ただし、初めの大難を遮せば、無量義経に云わく「譬えば、国王と夫人の新たに王子を生ぜんがごとし。もしは一日、もしは二日、もしは七日に至り、もしは一月、もしは二月、もしは七月に至り、もしは一歳、もしは二歳、もしは七歳に至り、また国事を領理すること能わずといえども、すでに臣民の宗敬するところとなり、諸の大王の子をば、もって伴侶となさん。王および夫人は、愛心ひとえに重くして、常にともに語らん。所以はいかん。稚小なるをもっての故なり。善男子よ。この持経者もまたかくのごとく、諸仏の国王とこの経の夫人と和合して、共にこの菩薩の子を生ず。もし菩薩、この経のもしは一句、もしは一偈、もしは一転、もしは二転、もしは十、もしは百、もしは千、もしは万、もしは億万恒河沙無量無数転ずるを聞くことを得ば、また真理の極を体ること能わずといえども乃至すでに一切の四衆八部の宗仰するところとなり、諸の大菩薩をば、もって眷属となさん乃至常に諸仏の護念するところとなり、慈愛にひとえに覆われん。新学なるをもっての故なり」等云々。
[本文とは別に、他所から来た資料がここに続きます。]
/-- LIT and LITX (41_decoder.md R175 to R177), with the positions of 60_exceptions.md R277: the length test, then the data
test, both before any byte is written; a run that passes copies its `n * d` data bytes verbatim, advances both cursors,
and changes nothing else. -/
def Obligations.LiteralRunCopiesItsDataOrFails : Prop :=
  ∀ (s : State) (i : Instr) (header n : Nat), literalOperands i = some (header, n) →
    (n * s.job.d > s.job.remBytes ∨ s.job.srcLen.toNat < s.job.srcPos + header + n * s.job.d → exec i s = .next { s with
      errCode := if n * s.job.d > s.job.remBytes then 3 else 2
      error := true
      srcPosReg := BitVec.ofNat 32 s.job.srcPos
      dstPosReg := BitVec.ofNat 32 s.job.dstPos
      errPos := BitVec.ofNat 32 s.job.srcPos
      engine := .idle
      job := { s.job with cmdStart := s.job.srcPos } }) ∧
    (s.mem.wf = true → windowsPlaced s → windowsApart s →
      n * s.job.d ≤ s.job.remBytes → s.job.srcPos + header + n * s.job.d ≤ s.job.srcLen.toNat →
      s.job.dstPos + n * s.job.d ≤ s.job.dstCap.toNat →
      ∃ m, exec i s = .next { s with
          mem := m
          job := { s.job with
            srcPos := s.job.srcPos + header + n * s.job.d
            dstPos := s.job.dstPos + n * s.job.d
            remBytes := s.job.remBytes - n * s.job.d
            cmdStart := s.job.srcPos
            passed := (s.job.srcPos + header + n * s.job.d, s.job.dstPos + n * s.job.d) :: s.job.passed } } ∧
        (∀ j, j < n * s.job.d →
          m.read (s.job.dstAddr s.job.dstPos + j) = s.mem.read (s.job.srcAddr (s.job.srcPos + header) + j)) ∧
        unchangedOutside s.mem m (s.job.dstAddr s.job.dstPos) (n * s.job.d))

/-- CPY and CPYX of both kinds (41_decoder.md R178 to R181), with the positions of 60_exceptions.md R277: the length test,
then the shift test, both before any byte is written; a run that passes leaves at `dstPos + j` the byte that stood at
`dstPos + delta + (j mod -delta)`, which is what the byte loop of R181 leaves (R182 draws the same conclusion), advances
the cursors, and changes nothing else. -/
def Obligations.CopyRunRepeatsEarlierOutputOrFails : Prop :=
  ∀ (s : State) (i : Instr) (header n idx : Nat), copyOperands i = some (header, n, idx) →
    (n * s.job.d > s.job.remBytes ∨ s.job.shiftDeltas.getD idx 0 * (s.job.d : Int) ≥ 0 ∨
      (s.job.dstPos : Int) + s.job.shiftDeltas.getD idx 0 * (s.job.d : Int) < 0 → exec i s = .next { s with
      errCode := if n * s.job.d > s.job.remBytes then 3 else 4
      error := true
      srcPosReg := BitVec.ofNat 32 s.job.srcPos
      dstPosReg := BitVec.ofNat 32 s.job.dstPos
      errPos := BitVec.ofNat 32 s.job.srcPos
      engine := .idle
      job := { s.job with cmdStart := s.job.srcPos } }) ∧
    (∀ back : Nat, s.mem.wf = true → windowsPlaced s →
      n * s.job.d ≤ s.job.remBytes → s.job.dstPos + n * s.job.d ≤ s.job.dstCap.toNat →
      s.job.shiftDeltas.getD idx 0 * (s.job.d : Int) = -(back : Int) → 0 < back → back ≤ s.job.dstPos →
      ∃ m, exec i s = .next { s with
          mem := m
          job := { s.job with
            srcPos := s.job.srcPos + header
            dstPos := s.job.dstPos + n * s.job.d
            remBytes := s.job.remBytes - n * s.job.d
            cmdStart := s.job.srcPos
            passed := (s.job.srcPos + header, s.job.dstPos + n * s.job.d) :: s.job.passed } } ∧
        (∀ j, j < n * s.job.d →
          m.read (s.job.dstAddr (s.job.dstPos + j)) = s.mem.read (s.job.dstAddr (s.job.dstPos - back + j % back))) ∧
        unchangedOutside s.mem m (s.job.dstAddr s.job.dstPos) (n * s.job.d))

/-- The end of a decode job (41_decoder.md R184; 60_exceptions.md R279): `DONE`, `SRC_POS` at the read cursor, `DST_POS` at
`totalBytes`, IDLE, and nothing else. -/
def Obligations.DecodeJobEndsWithDone : Prop :=
  ∀ s : State, StateOk s → s.engine = .loop → s.job.op = .decode → s.job.remBytes = 0 →
    engineTurn s = .next { s with
      done := true
      srcPosReg := BitVec.ofNat 32 s.job.srcPos
      dstPosReg := BitVec.ofNat 32 s.job.totalBytes
      engine := .idle }

/-! ### START and the configuration check -/

/-- DECODE and ENCODE while IDLE (70_reset_and_hazards.md R303): the fields are stored, the flags and positions are
cleared, the mode is BUSY, the job constants are latched; nothing else of the block changes. -/
def Obligations.StartBeginsAJob : Prop :=
  ∀ (s : State) (k : Kind) (irq : Bool) (op : Op), s.busy = false →
    ∃ j : Job,
      exec (match op with | .decode => .decode k irq | .encode => .encode k irq) s = .next { s with
        op := op
        kind := k
        irqEn := irq
        done := false
        error := false
        errCode := 0
        srcPosReg := 0
        dstPosReg := 0
        errPos := 0
        engine := .check
        job := j } ∧
      j.op = op ∧ j.kind = k ∧ j.width = s.width ∧ j.height = s.height ∧ j.srcBase = s.srcBase ∧ j.srcLen = s.srcLen ∧
      j.dstBase = s.dstBase ∧ j.dstCap = s.dstCap ∧
      j.shiftDeltas = (shiftTable s.params k).map fun code =>
        (code.sshiftRight 4).toInt - ((code &&& 0x0F#8).toNat : Int) * (s.width.toNat : Int)

/-- DECODE and ENCODE while BUSY (10_state.md R33): only `IRQ_EN` is stored. -/
def Obligations.StartWhileBusyStoresIrqEn : Prop :=
  ∀ (s : State) (k : Kind) (irq : Bool), s.busy = true →
    exec (.decode k irq) s = .next { s with irqEn := irq } ∧ exec (.encode k irq) s = .next { s with irqEn := irq }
普賢経に云わく「この大乗経典は、諸仏の宝蔵なり。十方三世の諸仏の眼目なり。乃至、三世の諸の如来を出生する種なり乃至汝は大乗を行じて、仏種を断たざれ」等云々。また云わく「この方等経は、これ諸仏の眼なり。諸仏はこれに因って五眼を具することを得たまえり。仏の三種の身は、方等より生ず。これ大法印なり。涅槃海を印す。かくのごとき海中より能く三種の仏の清浄の身を生ず。この三種の身は、人天の福田なり」等云々。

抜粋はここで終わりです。